みなさんも言ったり聞いたりしたことはあると思います。

「人の悪口は言ってはいけません」
「嘘をついてはいけません」
「言い訳をしてはいけません」

自分にとっては、これは結構、子供の頃から身に沁みついているというか、基本的な態度としてさほど意識することなく守ってきました。
そしてそれは、ほとんどの人にとっても当たり前に意識されていると思っていました。

ところが、昨今の世の中を見ていると、もうこんな考え方は通じないのかという風に感じてしまいます。

SNSに溢れている他人への攻撃、悪意のあるデマやAI偽動画、自分の非を他人に転嫁する人たち…

私からすると、こういうことをする人は、そういう人格の人なんだと判断しやすくて良いとも言えるのですが、そういう人達が世の中で堂々と影響力を持っている状況に、暗澹たる思いを抱いています。
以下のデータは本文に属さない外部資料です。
-- ==== Sys2Proof/Machine/Breaker.lean ====
section
/-! DEFINITION. Commands that name an event of one breaker slot or station scheme (R230 to R250). The inputs are those of the
slot's next pass on the signal space as it stands; a count of ticks is the one it reaches in that pass (log entry 4). -/

namespace Sys2Proof

/-- A backup trip of another slot's breaker failure (R239): class XL; a failed slot stays, one in mode Off runs no sequence (R245). -/
def backupTrip (x : SlotIn) (s : SlotState) : SlotState :=
  if s.state = 7 || x.mode = 5 then s else if s.state = 2 then { s with tclass := clsMax s.tclass 4 } else tripEnter 4 s

end Sys2Proof

namespace Sys2Proof.Machine

/-- Inputs of a slot in use. -/
def State.slotIn (slot : Nat) (s : State) : Option SlotIn :=
  match s.blk with
  | none => none
  | some b =>
    match b.slots[slot]? with
    | none => none
    | some e => if e.use = 0 then none else some (slotInputs b s.sig s.phe.pres false none (pathBad s.fio e) slot e)

/-- Let an event of a slot come about, with its points and records and what the station protocols hear of it. -/
def State.slotRow (slot : Nat) (f : SlotIn → SlotState → Option (SlotState × List Told)) (s : State) : State :=
  match s.slotIn slot with
  | none => s
  | some x =>
    match f x (at! s.slots slot) with
    | none => s
    | some (y, ev) =>
      ({ s with
        slots := s.slots.set slot y
        sig := s.sig.writes s.tsu.id (slotWrites slot x y)
        evr := { s.evr with tickEv := s.evr.tickEv ++ ev.map Prod.fst } } : State).sayAll (termMsgs ev)

/-- An event on a condition, without a record. -/
def State.slotWhen (slot : Nat) (c : SlotIn → SlotState → Bool) (f : SlotIn → SlotState → SlotState) (s : State) : State :=
  s.slotRow slot (fun x y => if c x y then some (f x y, []) else none)

/-- An event of the state machine: a slot in mode Off has none (R245). -/
def State.seqWhen (slot : Nat) (c : SlotIn → SlotState → Bool) (f : SlotIn → SlotState → SlotState) (s : State) : State :=
  s.slotWhen slot (fun x y => x.mode != 5 && c x y) f

/-- TRIP_MINIMUM_EXPIRY (R235). -/
def execTripMinimumExpiry (slot : Fin 64) (s : State) : Host.Outcome State Fault Refusal :=
  .next (s.seqWhen slot.val (fun x y => y.state == 2 && !x.active && decide (x.ttmin ≤ y.tmr + 1) && x.openConf) tripEnd)

/-- TRIP_MAXIMUM_EXPIRY (R235, R240). -/
def execTripMaximumExpiry (slot : Fin 64) (s : State) : Host.Outcome State Fault Refusal :=
  .next (s.seqWhen slot.val
    (fun x y => y.state == 2 && (x.active || !x.openConf) && decide (x.ttmax ≤ y.tmr + 1)) (fun _ y => tripFail y))

/-- DEAD_TIME_EXPIRY (R235): a reclose, or lockout after TWAIT without permission. -/
def execDeadTimeExpiry (slot : Fin 64) (s : State) : Host.Outcome State Fault Refusal :=
  .next (s.seqWhen slot.val
    (fun x y => y.state == 4 && !x.active && !x.isOn && !x.blk79 &&
      (if x.recOk then decide (x.td y.shot ≤ y.tmr + 1) else decide (x.td y.shot + x.n 11 ≤ y.tmr + 1)))
    (fun x y => if x.recOk then deadClose y else deadLock y))

/-- CLOSE_MAXIMUM_EXPIRY (R235). -/
def execCloseMaximumExpiry (slot : Fin 64) (s : State) : Host.Outcome State Fault Refusal :=
  .next (s.seqWhen slot.val (fun x y => y.state == 3 && !x.active && !x.isOn && decide (x.tclmax ≤ y.tmr + 1)) (fun _ y => closeFail y))

/-- RECLAIM_EXPIRY (R235). -/
def execReclaimExpiry (slot : Fin 64) (s : State) : Host.Outcome State Fault Refusal :=
  .next (s.seqWhen slot.val
    (fun x y => y.state == 5 && !x.active && decide ((if y.manual then x.n 10 else x.n 9) ≤ y.tmr + 1)) (fun _ y => reclaimEnd y))

/-- POSITION_DISCREPANCY (R230). -/
def execPositionDiscrepancy (slot : Fin 64) (s : State) : Host.Outcome State Fault Refusal :=
  .next (s.slotWhen slot.val (fun x y => (x.pos == 0 || x.pos == 3) && decide (x.n 18 ≤ y.disc)) (fun _ y => discSet y))

/-- RETRIP (R239). -/
def execRetripSet (slot : Fin 64) (s : State) : Host.Outcome State Fault Refusal :=
  .next (s.slotWhen slot.val (fun x y => (bfStep x (x.bfInit y) y).retrip && !y.retrip) (fun _ y => { retripGo y with trigOn := true }))

/-- bf_trip of a slot, and the trips of its BFT targets; in the modes that drive nothing no target trips (R239, R245). -/
def State.bfTripRow (slot : Nat) (s : State) : State :=
  match s.slotIn slot with
  | none => s
  | some x =>
    let y := at! s.slots slot
    if x.mode != 5 && (bfStep x (x.bfInit y) y).bfTrip && !y.bfTrip then
      let t := s.slotWhen slot (fun _ _ => true) (fun _ y => bfGo y)
      if x.mode = 2 || x.mode = 4 then t else x.e.bft.foldl (fun t j => t.slotWhen j (fun _ _ => true) (fun z y => backupTrip z y)) t
    else s

/-- BREAKER_FAILURE_TRIP. -/
def execBreakerFailureTrip (slot : Fin 64) (s : State) : Host.Outcome State Fault Refusal := .next (s.bfTripRow slot.val)

/-- SELECTION_TIMEOUT (R243). -/
def execSelectionTimeout (slot : Fin 64) (s : State) : Host.Outcome State Fault Refusal :=
  .next (s.slotRow slot.val (fun x y =>
    if y.sel != 0 && decide (x.n 17 ≤ y.selTmr + 1) then some (selTimeout y, [(ctlEvent slot.val 7 y.selBy, y.selTo)]) else none))

/-- CONTROL_TERMINATION (R243). -/
def execControlTermination (slot : Fin 64) (s : State) : Host.Outcome State Fault Refusal :=
  .next (s.slotRow slot.val (fun x y =>
    if y.ctls.any (fun c => (ctlFinal x c).isSome) then some (ctlTerminate x y, ctlEnds slot.val x y) else none))

/-! ### Station schemes -/

/-- BUS_BLOCKING_EXTENSION_EXPIRY (R248): the last tick of the extension, with no invalid member. -/
def execBusBlockingExtensionExpiry (i : Fin 8) (s : State) : Host.Outcome State Fault Refusal :=
  .next { s with schemes :=
    if i.val < s.block.busBlocks.length ∧ (bbStep 1 s.sig (at! s.block.busBlocks i.val) (at! s.schemes.bbExt i.val)).2 = 0
    then { s.schemes with bbExt := s.schemes.bbExt.modify i.val bbExpire } else s.schemes }

/-- INTERTRIP_PULSE_EXPIRY (R249): the last tick of TPULSE. -/
def execIntertripPulseExpiry (i : Fin 32) (s : State) : Host.Outcome State Fault Refusal :=
  .next { s with schemes := if at! s.schemes.itLeft i.val ≤ 1 then { s.schemes with itLeft := s.schemes.itLeft.modify i.val itExpire } else s.schemes }

/-- A stage's close request, where its next evaluation issues one of the wanted sort (R250): the slot asked takes it, slots no
longer Open are skipped, each with its record. -/
def State.shedRow (i : Nat) (first : Bool) (s : State) : State :=
  match s.blk with
  | none => s
  | some b =>
    match b.sheds[i]? with
    | none => s
    | some e =>
      let old := at! s.schemes.shed i
      let hold := (b.sheds.zipIdx).any (fun h => decide (i < h.2) && h.1.rflags.testBit 0 && !(shedLeft h.1 s.slots).isEmpty)
      let r := shedStep s.sig e hold s.slots old
      if r.1.on && r.1.since == 0 && old.on != first then
        let s1 := { s with
          schemes := { s.schemes with shed := s.schemes.shed.modify i (fun _ => r.1) }
          slots := r.2.2.2.foldl (fun l j => l.modify j (fun y => { y with shed := false })) s.slots
          evr := { s.evr with tickEv := s.evr.tickEv ++ r.2.2.2.map (skipEvent i) } }
        match r.2.2.1 with
        | none => s1
        | some (j, free) => s1.slotRow j (fun x y =>
            let r := restoreAsk j x i free false false y
            some (if r.1 = 1 then closeStart r.2.1 else r.2.1, r.2.2.map (fun e => (e, Reply.none))))
      else s

/-- LOAD_SHED_RESTORATION_START. -/
def execLoadShedRestorationStart (i : Fin 16) (s : State) : Host.Outcome State Fault Refusal := .next (s.shedRow i.val true)

/-- LOAD_SHED_RESTORE_STEP. -/
def execLoadShedRestoreStep (i : Fin 16) (s : State) : Host.Outcome State Fault Refusal := .next (s.shedRow i.val false)

end Sys2Proof.Machine
end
こんなことにこだわっている私は、もはや時代に適応できない古い人間なのでしょうか?
何かできることはあるのでしょうか?

なぜ世の中が変わってしまったのか

昔から嘘をつく人はいました。
日本の歴史を動かしてきた英雄のなかにも、謀略を使ってその地位を掴んできた人は、決して少ないわけではないと思います。

ただ、日本には武士道の精神があり、卑劣な事を恥じるという感覚は、日本人の美徳の一つであったと思います。

それが、私自身の肌感覚としてはここ15年ぐらいの間に、急速にその前提が崩れてきた様に感じています。
職場でも、この時期あらたにメンバーに加わった人の中に、他人のことを悪く言って仲間内から排除しようとする人が目に付くようになってきました。

単なる「世代間のギャップ」という言葉では片付けられない、道徳的な危機を感じてしまいます。
なぜ世の中がそのように変わってしまったのでしょうか。

色々な要素が絡んでいると思いますが、一つには、時期的にSNSという「感情の垂れ流し」を許容するインフラの普及と一致していることがあると思います。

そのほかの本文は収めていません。